Which raises a tantalizing question, akin to the age-old puzzler about trees falling in forests. If a rare bird lands where no one can see — and report it — has its presence happened? Some accomplished birders swear that such an occurrence would be a rarity in itself; there is always someone there, they claim, to spot it sooner rather than later. I can just about get my mind around this trust in ornithological vigilance in a place like England, which is small, densely populated, and counts an unusually high number of intense birdwatchers per capita, the famous “twitchers,” obsessives ready to drop everything in order to sprint to the spot when and wherever a rare bird has been sighted.

But in Maine? Surely some straggling seabird could find a sliver of our 3,500-mile coastline sheltered from a telescope; or some passerine blown off course could alight deep in our millions of unpopulated forest acres. Inherently, I like to think that a healthy number get through under our radar.

There is another, more pregnant, question: when is a wandering rarity a “one-off,” and when is it the outrider for an advancing invasion? If Europe’s experience is any indication, the Eurasian collared-dove is likely the latter. And my romantic suspicion of our powers of observation could easily imply that the biologically crucial second collared-dove is already or will soon be here, looking for a mate and nesting site.

My musings all began to sound like a sci-fi program I used to watch, The Invaders. “For him, it began one lost night on a lonely country road. . .” a voice intoned as each episode opened. “Now one man knows that the Invaders are here. . . Somehow he must convince a disbelieving world that the nightmare has already begun.” As soon as we got home, I would do a little research.

I had already guessed that Maine’s first collared-dove was not exhausted because of a trans-Atlantic flight.
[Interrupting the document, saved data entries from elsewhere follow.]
-- ==== Sys2Proof/WellFormed.lean ====
section
/-! DEFINITION. Which terms of `Instr` the encoding has words for (30_encoding.md R83, R89). Every field but one is legal
at every value its width holds, so the types carry those checks; the plane mask of FN01 is 4 bits wide and legal for 0
to 3 only. -/

namespace Sys2Proof

/-- The instruction has an encoding: the mask of PLANE is at most 3 (42_display.md R161). -/
def Instr.wellFormed : Instr → Bool
  | .cls => true
  | .ret => true
  | .scd _ => true
  | .scu _ => true
  | .scr => true
  | .scl => true
  | .exit => true
  | .low => true
  | .high => true
  | .jp _ => true
  | .call _ => true
  | .seImm _ _ => true
  | .sneImm _ _ => true
  | .seReg _ _ => true
  | .saveRange _ _ => true
  | .loadRange _ _ => true
  | .ldImm _ _ => true
  | .addImm _ _ => true
  | .ldReg _ _ => true
  | .orReg _ _ => true
  | .andReg _ _ => true
  | .xorReg _ _ => true
  | .addReg _ _ => true
  | .subReg _ _ => true
  | .shr _ _ => true
  | .subn _ _ => true
  | .shl _ _ => true
  | .sneReg _ _ => true
  | .ldI _ => true
  | .jpV0 _ => true
  | .rnd _ _ => true
  | .drw _ _ _ => true
  | .skp _ => true
  | .sknp _ => true
  | .ldILong _ => true
  | .plane n => decide (n ≤ 3#4)
  | .audio => true
  | .ldVxDt _ => true
  | .ldVxK _ => true
  | .ldDt _ => true
  | .ldSt _ => true
  | .addI _ => true
  | .ldF _ => true
  | .ldHf _ => true
  | .bcd _ => true
  | .save _ => true
  | .load _ => true
  | .saveFlags _ => true
  | .loadFlags _ => true

end Sys2Proof
end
I remembered watching a colony of the birds in St. Marys, Georgia, in the early nineties, while waiting for the ferry to Cumberland Island; and thinking it no more than a local curiosity.

Eurasian collared-doves made it to the New World about forty years ago, although not under their own steam. The consensus is that the “American” scion escaped from a breeder in the Bahamas in 1974. From there, the birds quickly colonized Florida, then expanded northwest in a swathe that soon reached the Pacific and up into western Canada.
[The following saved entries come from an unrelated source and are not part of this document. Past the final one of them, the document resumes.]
-- ==== Sys2Proof/Machine/Fetch.lean ====
section
/-! DEFINITION. The fetch and decode of one step (spec 40_cycle.md R100 to R105). -/

namespace Sys2Proof.Machine

/-- What the fetch of a step finds. -/
inductive Fetched where
  /-- `pc < 0x200`: nothing is fetched (R102). -/
  | protectedRegion
  /-- The word decodes Invalid; the pc has advanced by 2 (R104). -/
  | invalid (w : Word) (s : State)
  /-- An instruction; the pc has advanced past it. -/
  | decoded (i : Instr) (s : State)
  deriving DecidableEq, Repr

/-- The protected-region check, the fetch of the word and of the long form's second word, the advance of the pc and the
decode, in the order of R100. The second word is not checked against the protected region (R102). -/
def State.fetch (s : State) : Fetched :=
  if s.pc < 0x200#16 then .protectedRegion
  else
    let w := s.read16 s.pc
    match decodeWord w (s.read16 (s.pc + 2#16)) with
    | some i => .decoded i (s.jump (s.pc + BitVec.ofNat 16 i.length))
    | none => .invalid w (s.jump (s.pc + 2#16))

/-- The instruction a fetch gives, if any. -/
def Fetched.instr : Fetched → Option Instr
  | .protectedRegion => none
  | .invalid _ _ => none
  | .decoded i _ => some i

end Sys2Proof.Machine
end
Cornell’s Lab of Ornithology asserts that no avian species “has colonized North America at the speed with which the Eurasian collared-dove. . . has marched across the continent.” The range map shows only a triangle consisting of the Northeast and upper Midwest are still collared-dove free. Sporadic sightings across it indicate that the line is less than impermeable and is inexorably receding. Last year, the Audubon Christmas Count found them in thirty-two states.

Whenever a population of a single species explodes, one must be concerned about its impact on others. Just as, in Europe, Eurasian collared-doves may have had a negative effect on turtle dove populations, they may well compete with mourning doves here. Perhaps more seriously, they are known to carry West Nile virus. Again, their rapid expansion from regions with “abundant ornithophilic mosquitoes” (as IUCN puts it) could bring unanticipated health issues in their wake.

Remember the bit about being “viable breeders within two years of invasion”? Counting down from May 2013, Eurasian collared-doves will soon be a common sight in Portland. As it always has, human endeavor — on farms, in suburbs, in cities — will guarantee their food supplies. They’ll be able to raise four broods between March and October; in warmer climates they breed year-round. They lay two eggs per brood. You do the math. And watch how today’s Twitcher’s dream very soon becomes tomorrow’s trash bird.

Thomas Urquhart is a former executive director of Maine Audubon Society.  He is the author of For the Beauty of the Earth: Birding, Opera and Other Journeys.